▶ About this exercise:
Reproduce the entries below exactly, but only from the line containing "(45_register_access.md R267). -/" to the line containing "s.setArtnetStart (data.extractLsb' 0 16)", inclusive.

[Entries supplied]

-- ==== Sys2Proof/Machine/Operands.lean ====
section
/-! DEFINITION. The operands: the registers by address, what reading and writing one does (45_register_access.md
R267, R268), and what a send samples at its start (43_frame_send.md R231). -/

namespace Sys2Proof.Machine

/-- The nine interface registers (10_state.md R23). -/
inductive Register where
  | ctrl
  | status
  | artnetStart
  | e131Start
  | dest
  | frameLen
  | seq
  | pktCount
  | cmd
deriving DecidableEq, Repr

/-- A register's byte address (10_state.md R23). -/
def Register.addr : Register → BitVec 8
  | .ctrl => 0x00
  | .status => 0x04
  | .artnetStart => 0x08
  | .e131Start => 0x0C
  | .dest => 0x10
  | .frameLen => 0x14
  | .seq => 0x18
  | .pktCount => 0x1C
  | .cmd => 0x20

/-- The register at a byte address; none where the address is misaligned or unmapped (20_memory.md R66, R69). -/
def Register.ofAddr (addr : BitVec 8) : Option Register :=
  if addr = 0x00 then some .ctrl
  else if addr = 0x04 then some .status
  else if addr = 0x08 then some .artnetStart
  else if addr = 0x0C then some .e131Start
  else if addr = 0x10 then some .dest
  else if addr = 0x14 then some .frameLen
  else if addr = 0x18 then some .seq
  else if addr = 0x1C then some .pktCount
  else if addr = 0x20 then some .cmd
  else none

/-- `READ_VALUE` (45_register_access.md R267). -/
def State.readValue (s : State) : Register → Word
  | .ctrl => s.ctrlWord
  | .status => s.statusWord
  | .artnetStart => s.artnetStart.setWidth 32
  | .e131Start => s.e131Start.setWidth 32
  | .dest => s.dest
  | .frameLen => s.frameLen
  | .seq => s.seq.setWidth 32
  | .pktCount => s.pktCount
  | .cmd => 0

/-- `WRITE_EFFECT` (45_register_access.md R268). A write to `CMD` does not come here: it is a command (R270). -/
def State.writeEffect (s : State) (data : Word) : Register → State
  | .ctrl => s.setProto (Protocol.ofBit (data.getLsbD 0))
  | .status => s
  | .artnetStart => s.setArtnetStart (data.extractLsb' 0 16)
  | .e131Start => s.setE131Start (data.extractLsb' 0 16)
  | .dest => s.setDest data
  | .frameLen => s.setFrameLen data
  | .seq => s
  | .pktCount => s
  | .cmd => s

/-- The start universe of the active protocol (43_frame_send.md R220). -/
def State.startUniverse (s : State) : Nat :=
  match s.proto with
  | .artnet => s.artnetStart.toNat
  | .e131 => s.e131Start.toNat

/-- The destination port of a protocol (30_encoding.md R96). -/
def Protocol.port : Protocol → Nat
  | .artnet => 6454
  | .e131 => 5568

/-- What a send command samples once, at its start (43_frame_send.md R231). -/
structure SendArgs where
  proto : Protocol
  len : Nat
  dest : Word
  base : Nat
deriving DecidableEq, Repr

/-- The operands of a send with base universe `base` (43_frame_send.md R222, R231). -/
def State.sample (s : State) (base : Nat) : SendArgs where
  proto := s.proto
  len := s.frameLen.toNat
  dest := s.dest
  base := base

end Sys2Proof.Machine
end

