@[simp] theorem State.setE131Start_params (s : State) (v : BitVec 16) : (s.setE131Start v).params = s.params := rfl
@[simp] theorem State.setE131Start_proto (s : State) (v : BitVec 16) : (s.setE131Start v).proto = s.proto := rfl
@[simp] theorem State.setE131Start_session (s : State) (v : BitVec 16) : (s.setE131Start v).session = s.session := rfl
@[simp] theorem State.setE131Start_result (s : State) (v : BitVec 16) : (s.setE131Start v).result = s.result := rfl
@[simp] theorem State.setE131Start_artnetStart (s : State) (v : BitVec 16) : (s.setE131Start v).artnetStart = s.artnetStart := rfl
@[simp] theorem State.setE131Start_e131Start (s : State) (v : BitVec 16) : (s.setE131Start v).e131Start = v := rfl
@[simp] theorem State.setE131Start_dest (s : State) (v : BitVec 16) : (s.setE131Start v).dest = s.dest := rfl
@[simp] theorem State.setE131Start_frameLen (s : State) (v : BitVec 16) : (s.setE131Start v).frameLen = s.frameLen := rfl
@[simp] theorem State.setE131Start_seq (s : State) (v : BitVec 16) : (s.setE131Start v).seq = s.seq := rfl
@[simp] theorem State.setE131Start_pktCount (s : State) (v : BitVec 16) : (s.setE131Start v).pktCount = s.pktCount := rfl
@[simp] theorem State.setE131Start_poolA (s : State) (v : BitVec 16) : (s.setE131Start v).poolA = s.poolA := rfl
@[simp] theorem State.setE131Start_poolE (s : State) (v : BitVec 16) : (s.setE131Start v).poolE = s.poolE := rfl
@[simp] theorem State.setE131Start_loopIndex (s : State) (v : BitVec 16) : (s.setE131Start v).loopIndex = s.loopIndex := rfl
@[simp] theorem State.setE131Start_fault (s : State) (v : BitVec 16) : (s.setE131Start v).fault = s.fault := rfl
@[simp] theorem State.setE131Start_frame (s : State) (v : BitVec 16) : (s.setE131Start v).frame = s.frame := rfl
@[simp] theorem State.setE131Start_pending (s : State) (v : BitVec 16) : (s.setE131Start v).pending = s.pending := rfl
@[simp] theorem State.setE131Start_answers (s : State) (v : BitVec 16) : (s.setE131Start v).answers = s.answers := rfl
@[simp] theorem State.setE131Start_draws (s : State) (v : BitVec 16) : (s.setE131Start v).draws = s.draws := rfl
@[simp] theorem State.setE131Start_obs (s : State) (v : BitVec 16) : (s.setE131Start v).obs = s.obs := rfl

@[simp] theorem State.setDest_params (s : State) (v : Word) : (s.setDest v).params = s.params := rfl
@[simp] theorem State.setDest_proto (s : State) (v : Word) : (s.setDest v).proto = s.proto := rfl
@[simp] theorem State.setDest_session (s : State) (v : Word) : (s.setDest v).session = s.session := rfl
@[simp] theorem State.setDest_result (s : State) (v : Word) : (s.setDest v).result = s.result := rfl
@[simp] theorem State.setDest_artnetStart (s : State) (v : Word) : (s.setDest v).artnetStart = s.artnetStart := rfl
@[simp] theorem State.setDest_e131Start (s : State) (v : Word) : (s.setDest v).e131Start = s.e131Start := rfl
@[simp] theorem State.setDest_dest (s : State) (v : Word) : (s.setDest v).dest = v := rfl
@[simp] theorem State.setDest_frameLen (s : State) (v : Word) : (s.setDest v).frameLen = s.frameLen := rfl
@[simp] theorem State.setDest_seq (s : State) (v : Word) : (s.setDest v).seq = s.seq := rfl
@[simp] theorem State.setDest_pktCount (s : State) (v : Word) : (s.setDest v).pktCount = s.pktCount := rfl
@[simp] theorem State.setDest_poolA (s : State) (v : Word) : (s.setDest v).poolA = s.poolA := rfl
@[simp] theorem State.setDest_poolE (s : State) (v : Word) : (s.setDest v).poolE = s.poolE := rfl
@[simp] theorem State.setDest_loopIndex (s : State) (v : Word) : (s.setDest v).loopIndex = s.loopIndex := rfl
@[simp] theorem State.setDest_fault (s : State) (v : Word) : (s.setDest v).fault = s.fault := rfl
@[simp] theorem State.setDest_frame (s : State) (v : Word) : (s.setDest v).frame = s.frame := rfl
@[simp] theorem State.setDest_pending (s : State) (v : Word) : (s.setDest v).pending = s.pending := rfl
@[simp] theorem State.setDest_answers (s : State) (v : Word) : (s.setDest v).answers = s.answers := rfl
@[simp] theorem State.setDest_draws (s : State) (v : Word) : (s.setDest v).draws = s.draws := rfl
@[simp] theorem State.setDest_obs (s : State) (v : Word) : (s.setDest v).obs = s.obs := rfl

[/Entries supplied]

▶ Written response:
/-- `READ_VALUE` (45_register_access.md R267). -/
def State.readValue (s : State) : Register → Word
  | .ctrl => s.ctrlWord
  | .status => s.statusWord
  | .artnetStart => s.artnetStart.setWidth 32
  | .e131Start => s.e131Start.setWidth 32
  | .dest => s.dest
  | .frameLen => s.frameLen
  | .seq => s.seq.setWidth 32
  | .pktCount => s.pktCount
  | .cmd => 0

/-- `WRITE_EFFECT` (45_register_access.md R268). A write to `CMD` does not come here: it is a command (R270). -/
def State.writeEffect (s : State) (data : Word) : Register → State
  | .ctrl => s.setProto (Protocol.ofBit (data.getLsbD 0))
  | .status => s
  | .artnetStart => s.setArtnetStart (data.extractLsb' 0 16)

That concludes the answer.